» How to complete this task
If a line in the records below holds the word "feed", copy it.

(Saved entries)
/-- A command's effect on the block; the queue is left to `step`. -/
def exec (i : Instr) (s : State) : Host.Outcome State Fault Refusal :=
  match i with
  | .blockPowerOnReset => Sys2Proof.Machine.execBlockPowerOnReset s
  | .blockResetRelease lc lcInv arPresent idVld feed loop rack mfgId rgnVok => Sys2Proof.Machine.execBlockResetRelease lc lcInv arPresent idVld feed loop rack mfgId rgnVok s
  | .postmarkDomainTestDone pass legs => Sys2Proof.Machine.execPostmarkDomainTestDone pass legs s
  | .headOfficeTestDone tests bootSel slot0 slot1 => Sys2Proof.Machine.execHeadOfficeTestDone tests bootSel slot0 slot1 s
  | .configurationCheck image present => Sys2Proof.Machine.execConfigurationCheck image present s
  | .ledgerReloadDone slotA slotB => Sys2Proof.Machine.execLedgerReloadDone slotA slotB s
  | .officeMemberTestDone region member pass legs => Sys2Proof.Machine.execOfficeMemberTestDone region member pass legs s
  | .routerLoopbackDone region router pass => Sys2Proof.Machine.execRouterLoopbackDone region router pass s
  | .courierDomainTestDone n portPass tapPass => Sys2Proof.Machine.execCourierDomainTestDone n portPass tapPass s
  | .officeLedgerDelivered region => Sys2Proof.Machine.execOfficeLedgerDelivered region s
  | .waveRequest => Sys2Proof.Machine.execWaveRequest s
  | .waveAck => Sys2Proof.Machine.execWaveAck s
  | .waveFail => Sys2Proof.Machine.execWaveFail s
  | .waveTimeout => Sys2Proof.Machine.execWaveTimeout s
  | .boardMapPublication => Sys2Proof.Machine.execBoardMapPublication s
  | .corePorAssert core => Sys2Proof.Machine.execCorePorAssert core s
  | .corePorRelease core ctrlPass checkPass => Sys2Proof.Machine.execCorePorRelease core ctrlPass checkPass s
  | .alignmentEpochCheck core cycles => Sys2Proof.Machine.execAlignmentEpochCheck core cycles s
  | .clockChangeDeclared core => Sys2Proof.Machine.execClockChangeDeclared core s
  | .clockChangeEnded core => Sys2Proof.Machine.execClockChangeEnded core s
  | .weightBeat core b => Sys2Proof.Machine.execWeightBeat core b s
  | .activationBeat core b => Sys2Proof.Machine.execActivationBeat core b s
  | .accumulatorDrain core b => Sys2Proof.Machine.execAccumulatorDrain core b s
  | .rowCompare core => Sys2Proof.Machine.execRowCompare core s
  | .outputBeat core b => Sys2Proof.Machine.execOutputBeat core b s
  | .saturationPulse core => Sys2Proof.Machine.execSaturationPulse core s
  | .flushSticky core level => Sys2Proof.Machine.execFlushSticky core level s
  | .tileVerdict core tag => Sys2Proof.Machine.execTileVerdict core tag s
  | .coreSummary core => Sys2Proof.Machine.execCoreSummary core s
  | .milestone core id cyc => Sys2Proof.Machine.execMilestone core id cyc s
  | .stall core => Sys2Proof.Machine.execStall core s
  | .waitBegin core chan peer => Sys2Proof.Machine.execWaitBegin core chan peer s
  | .waitClear core => Sys2Proof.Machine.execWaitClear core s
  | .shadowDescriptorRead core read => Sys2Proof.Machine.execShadowDescriptorRead core read s
  | .fenceOrder core toHold => Sys2Proof.Machine.execFenceOrder core toHold s
  | .fenceAck core => Sys2Proof.Machine.execFenceAck core s
  | .fenceTimeout core => Sys2Proof.Machine.execFenceTimeout core s
  | .coreRelease core => Sys2Proof.Machine.execCoreRelease core s
  | .testRequest drive => Sys2Proof.Machine.execTestRequest drive s
  | .testAck core => Sys2Proof.Machine.execTestAck core s
  | .testDone core pass sig => Sys2Proof.Machine.execTestDone core pass sig s
  | .testTimeout core => Sys2Proof.Machine.execTestTimeout core s
  | .captureRequest core load beats => Sys2Proof.Machine.execCaptureRequest core load beats s
  | .captureAck core => Sys2Proof.Machine.execCaptureAck core s
  | .captureBeat core data last => Sys2Proof.Machine.execCaptureBeat core data last s
  | .captureTimeout core => Sys2Proof.Machine.execCaptureTimeout core s
  | .captureClose core => Sys2Proof.Machine.execCaptureClose core s
  | .intakeBeat n b => Sys2Proof.Machine.execIntakeBeat n b s
  | .egressInputBeat n b => Sys2Proof.Machine.execEgressInputBeat n b s
  | .egressOutputBeat n b => Sys2Proof.Machine.execEgressOutputBeat n b s
  | .egressStepEnd n step => Sys2Proof.Machine.execEgressStepEnd n step s
  | .frankPresent => Sys2Proof.Machine.execFrankPresent s
  | .frankAccept n => Sys2Proof.Machine.execFrankAccept n s
  | .crLinkUp n => Sys2Proof.Machine.execCrLinkUp n s
  | .crLinkDown n => Sys2Proof.Machine.execCrLinkDown n s
  | .crWriteResponse n id resp => Sys2Proof.Machine.execCrWriteResponse n id resp s
  | .crReadBeat n id data par last resp => Sys2Proof.Machine.execCrReadBeat n id data par last resp s
  | .crFlitTransmit n vc => Sys2Proof.Machine.execCrFlitTransmit n vc s
  | .crCreditReturn n vc => Sys2Proof.Machine.execCrCreditReturn n vc s
  | .crFlitReceive n vc f => Sys2Proof.Machine.execCrFlitReceive n vc f s
  | .fleetPacketReceive n vc => Sys2Proof.Machine.execFleetPacketReceive n vc s
  | .transitSlotReport n => Sys2Proof.Machine.execTransitSlotReport n s
  | .transitLost n vc source => Sys2Proof.Machine.execTransitLost n vc source s
  | .hostDone => Sys2Proof.Machine.execHostDone s
  | .externalResetRequest => Sys2Proof.Machine.execExternalResetRequest s
  | .syncPulse long => Sys2Proof.Machine.execSyncPulse long s
  | .syncMissing => Sys2Proof.Machine.execSyncMissing s
  | .refLost => Sys2Proof.Machine.execRefLost s
  | .legRemeasure legs => Sys2Proof.Machine.execLegRemeasure legs s
  | .powerIdValid vld feed loop rack => Sys2Proof.Machine.execPowerIdValid vld feed loop rack s
  | .regionVokFall region restored => Sys2Proof.Machine.execRegionVokFall region restored s
  | .testWindow core => Sys2Proof.Machine.execTestWindow core s
  | .shutdownRequest => Sys2Proof.Machine.execShutdownRequest s
  | .archiveDone status => Sys2Proof.Machine.execArchiveDone status s
  | .keyPortWord slot data last => Sys2Proof.Machine.execKeyPortWord slot data last s
  | .zeroizeRequest => Sys2Proof.Machine.execZeroizeRequest s
  | .stopInput level => Sys2Proof.Machine.execStopInput level s
  | .stopOutputPulseEnd => Sys2Proof.Machine.execStopOutputPulseEnd s
  | .stopCountReached => Sys2Proof.Machine.execStopCountReached s
  | .stopReleased => Sys2Proof.Machine.execStopReleased s
  | .resumeCountReached => Sys2Proof.Machine.execResumeCountReached s
  | .resumeLate => Sys2Proof.Machine.execResumeLate s
  | .launchArmDeadline => Sys2Proof.Machine.execLaunchArmDeadline s
  | .launchCountReached => Sys2Proof.Machine.execLaunchCountReached s
  | .stepBoundary => Sys2Proof.Machine.execStepBoundary s
  | .diceFill region tiles late => Sys2Proof.Machine.execDiceFill region tiles late s
  | .officeVerdictReceive region cluster => Sys2Proof.Machine.execOfficeVerdictReceive region cluster s
  | .coreSummaryReceive region cluster => Sys2Proof.Machine.execCoreSummaryReceive region cluster s
  | .regionVerdictDeadline region => Sys2Proof.Machine.execRegionVerdictDeadline region s
  | .regionRecordReceive => Sys2Proof.Machine.execRegionRecordReceive s
  | .egressSummaryReceive => Sys2Proof.Machine.execEgressSummaryReceive s
  | .stepDecision => Sys2Proof.Machine.execStepDecision s
  | .decisionReceive region => Sys2Proof.Machine.execDecisionReceive region s
  | .fillPhaseComplete region role ok => Sys2Proof.Machine.execFillPhaseComplete region role ok s
  | .fillTimeout region role => Sys2Proof.Machine.execFillTimeout region role s
  | .cleanHour => Sys2Proof.Machine.execCleanHour s
  | .waitGraphBuild => Sys2Proof.Machine.execWaitGraphBuild s
  | .stallEventReceive region cluster => Sys2Proof.Machine.execStallEventReceive region cluster s
  | .eventForward region => Sys2Proof.Machine.execEventForward region s
  | .testUnitPlace region => Sys2Proof.Machine.execTestUnitPlace region s
  | .standbyPeriod region => Sys2Proof.Machine.execStandbyPeriod region s
  | .standbyCopyDone region => Sys2Proof.Machine.execStandbyCopyDone region s
  | .plannedSwap region => Sys2Proof.Machine.execPlannedSwap region s
  | .routerRound region pass => Sys2Proof.Machine.execRouterRound region pass s
  | .officePrimaryFail region => Sys2Proof.Machine.execOfficePrimaryFail region s
  | .lockstepDisagree => Sys2Proof.Machine.execLockstepDisagree s
  | .sramUncorrectable mem => Sys2Proof.Machine.execSramUncorrectable mem s
  | .routerFrame turn => Sys2Proof.Machine.execRouterFrame turn s
  | .seamDeliver unit dir => Sys2Proof.Machine.execSeamDeliver unit dir s
  | .terminalReceive unit full => Sys2Proof.Machine.execTerminalReceive unit full s
  | .returnedReceive unit => Sys2Proof.Machine.execReturnedReceive unit s
  | .resendTimer unit => Sys2Proof.Machine.execResendTimer unit s
  | .congestionSample region router => Sys2Proof.Machine.execCongestionSample region router s
  | .regionMapSend region => Sys2Proof.Machine.execRegionMapSend region s
  | .waferMapBroadcast => Sys2Proof.Machine.execWaferMapBroadcast s
  | .tableSwapStart region plan => Sys2Proof.Machine.execTableSwapStart region plan s
  | .tableVersionRetire => Sys2Proof.Machine.execTableVersionRetire s
  | .stagedActivation unit => Sys2Proof.Machine.execStagedActivation unit s
  | .stageAckTimeout unit target => Sys2Proof.Machine.execStageAckTimeout unit target s
  | .fleetHello => Sys2Proof.Machine.execFleetHello s
  | .helloPeriodic => Sys2Proof.Machine.execHelloPeriodic s
  | .partnerStale wafer => Sys2Proof.Machine.execPartnerStale wafer s
  | .partnerRemove wafer => Sys2Proof.Machine.execPartnerRemove wafer s
  | .letterMessage => Sys2Proof.Machine.execLetterMessage s
  | .letterFwd => Sys2Proof.Machine.execLetterFwd s
  | .receiptMessage => Sys2Proof.Machine.execReceiptMessage s
  | .replyTimeout slot => Sys2Proof.Machine.execReplyTimeout slot s
  | .fragmentTimeout source reqSeq => Sys2Proof.Machine.execFragmentTimeout source reqSeq s
  | .ringLetterRelay ring => Sys2Proof.Machine.execRingLetterRelay ring s
  | .bulkOpen => Sys2Proof.Machine.execBulkOpen s
  | .bulkGrant => Sys2Proof.Machine.execBulkGrant s
  | .bulkData => Sys2Proof.Machine.execBulkData s
  | .bulkCredit => Sys2Proof.Machine.execBulkCredit s
  | .bulkCreditTimeout stream => Sys2Proof.Machine.execBulkCreditTimeout stream s
  | .collUp => Sys2Proof.Machine.execCollUp s
  | .collDown => Sys2Proof.Machine.execCollDown s
  | .collTimeout id => Sys2Proof.Machine.execCollTimeout id s
  | .hostWarmTimeout => Sys2Proof.Machine.execHostWarmTimeout s
  | .hostColdTimeout => Sys2Proof.Machine.execHostColdTimeout s
  | .parcelPrepare => Sys2Proof.Machine.execParcelPrepare s
  | .parcelReserveRenew => Sys2Proof.Machine.execParcelReserveRenew s
  | .parcelVoteLate => Sys2Proof.Machine.execParcelVoteLate s
  | .parcelStop => Sys2Proof.Machine.execParcelStop s
  | .parcelRootBuild => Sys2Proof.Machine.execParcelRootBuild s
  | .parcelCommitSend => Sys2Proof.Machine.execParcelCommitSend s
  | .parcelOverrun => Sys2Proof.Machine.execParcelOverrun s
  | .parcelUngate => Sys2Proof.Machine.execParcelUngate s
  | .parcelCommitAnswer second ok => Sys2Proof.Machine.execParcelCommitAnswer second ok s
  | .parcelCommitTimeout second => Sys2Proof.Machine.execParcelCommitTimeout second s
  | .reservationLapse holdee gen => Sys2Proof.Machine.execReservationLapse holdee gen s
  | .teardownQuiesced => Sys2Proof.Machine.execTeardownQuiesced s
  | .teardownForce => Sys2Proof.Machine.execTeardownForce s
  | .imagePacket core p => Sys2Proof.Machine.execImagePacket core p s
  | .imageRoundEnd region => Sys2Proof.Machine.execImageRoundEnd region s
  | .imageReadbackDone core data => Sys2Proof.Machine.execImageReadbackDone core data s
  | .hello ring => Sys2Proof.Machine.execHello ring s
  | .identify ring => Sys2Proof.Machine.execIdentify ring s
  | .inventory ring => Sys2Proof.Machine.execInventory ring s
  | .measure ring => Sys2Proof.Machine.execMeasure ring s
  | .jobLoad ring data => Sys2Proof.Machine.execJobLoad ring data s
  | .launch ring unarmed => Sys2Proof.Machine.execLaunch ring unarmed s
  | .stopAt ring => Sys2Proof.Machine.execStopAt ring s
  | .urgentStop ring => Sys2Proof.Machine.execUrgentStop ring s
  | .stopRelease ring => Sys2Proof.Machine.execStopRelease ring s
  | .jobTeardown ring => Sys2Proof.Machine.execJobTeardown ring s
  | .postmarkLoad ring => Sys2Proof.Machine.execPostmarkLoad ring s
  | .formatLoad ring missedCores missedTaps => Sys2Proof.Machine.execFormatLoad ring missedCores missedTaps s
  | .diceRates ring => Sys2Proof.Machine.execDiceRates ring s
  | .canaryBands ring => Sys2Proof.Machine.execCanaryBands ring s
  | .verdictPolicy ring => Sys2Proof.Machine.execVerdictPolicy ring s
  | .stepQuery ring => Sys2Proof.Machine.execStepQuery ring s
  | .coreQuery ring => Sys2Proof.Machine.execCoreQuery ring s
  | .testPolicy ring => Sys2Proof.Machine.execTestPolicy ring s
  | .testSweep ring => Sys2Proof.Machine.execTestSweep ring s
  | .coreRestore ring => Sys2Proof.Machine.execCoreRestore ring s
  | .testCourier ring pass => Sys2Proof.Machine.execTestCourier ring pass s
  | .officeSwap ring => Sys2Proof.Machine.execOfficeSwap ring s
  | .courierPower ring portPass tapPass => Sys2Proof.Machine.execCourierPower ring portPass tapPass s
  | .fleetRings ring => Sys2Proof.Machine.execFleetRings ring s
  | .courierEnable ring => Sys2Proof.Machine.execCourierEnable ring s
  | .partnerQuery ring => Sys2Proof.Machine.execPartnerQuery ring s
  | .parcelPolicy ring => Sys2Proof.Machine.execParcelPolicy ring s
  | .holderCap ring => Sys2Proof.Machine.execHolderCap ring s
  | .parcelReserve ring => Sys2Proof.Machine.execParcelReserve ring s
  | .parcelCommit ring => Sys2Proof.Machine.execParcelCommit ring s
  | .parcelQuery ring => Sys2Proof.Machine.execParcelQuery ring s
  | .parcelRelease ring => Sys2Proof.Machine.execParcelRelease ring s
  | .parcelRestore ring answers => Sys2Proof.Machine.execParcelRestore ring answers s
  | .warmReset ring => Sys2Proof.Machine.execWarmReset ring s
  | .coldReset ring => Sys2Proof.Machine.execColdReset ring s
  | .resetPolicy ring => Sys2Proof.Machine.execResetPolicy ring s
  | .counterSelect ring => Sys2Proof.Machine.execCounterSelect ring s
  | .counterRead ring => Sys2Proof.Machine.execCounterRead ring s
  | .traceControl ring => Sys2Proof.Machine.execTraceControl ring s
  | .traceTrigger => Sys2Proof.Machine.execTraceTrigger s
  | .exportData ring => Sys2Proof.Machine.execExportData ring s
  | .imageLoad ring data => Sys2Proof.Machine.execImageLoad ring data s
  | .imageStatus ring => Sys2Proof.Machine.execImageStatus ring s
  | .imageAbort ring => Sys2Proof.Machine.execImageAbort ring s
  | .registerWrite offset value => Sys2Proof.Machine.execRegisterWrite offset value s
  | .managementPortReset => Sys2Proof.Machine.execManagementPortReset s
  | .ringDoorbell ring value => Sys2Proof.Machine.execRingDoorbell ring value s
  | .ringPop ring value => Sys2Proof.Machine.execRingPop ring value s
  | .pmCountRead => Sys2Proof.Machine.execPmCountRead s
  | .pmLatchCapture value => Sys2Proof.Machine.execPmLatchCapture value s
  | .stopCtrlUrgent value => Sys2Proof.Machine.execStopCtrlUrgent value s
  | .crEnableWrite value => Sys2Proof.Machine.execCrEnableWrite value s
  | .keyLoadBegin value => Sys2Proof.Machine.execKeyLoadBegin value s
  | .keyWindowLock value => Sys2Proof.Machine.execKeyWindowLock value s
  | .keyWindowZeroize value => Sys2Proof.Machine.execKeyWindowZeroize value s
  | .keyDataWrite value => Sys2Proof.Machine.execKeyDataWrite value s
  | .tapReset => Sys2Proof.Machine.execTapReset s
  | .ijtagAccessSelect => Sys2Proof.Machine.execIjtagAccessSelect s
  | .sibOpen sib => Sys2Proof.Machine.execSibOpen sib s
  | .coreCapUpdate core load beat last => Sys2Proof.Machine.execCoreCapUpdate core load beat last s
  | .standbyTestDone region pass => Sys2Proof.Machine.execStandbyTestDone region pass s
  | .routerLost region router => Sys2Proof.Machine.execRouterLost region router s
  | .resetWindowExpiry => Sys2Proof.Machine.execResetWindowExpiry s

» Solution
  | .blockResetRelease lc lcInv arPresent idVld feed loop rack mfgId rgnVok => Sys2Proof.Machine.execBlockResetRelease lc lcInv arPresent idVld feed loop rack mfgId rgnVok s
  | .powerIdValid vld feed loop rack => Sys2Proof.Machine.execPowerIdValid vld feed loop rack s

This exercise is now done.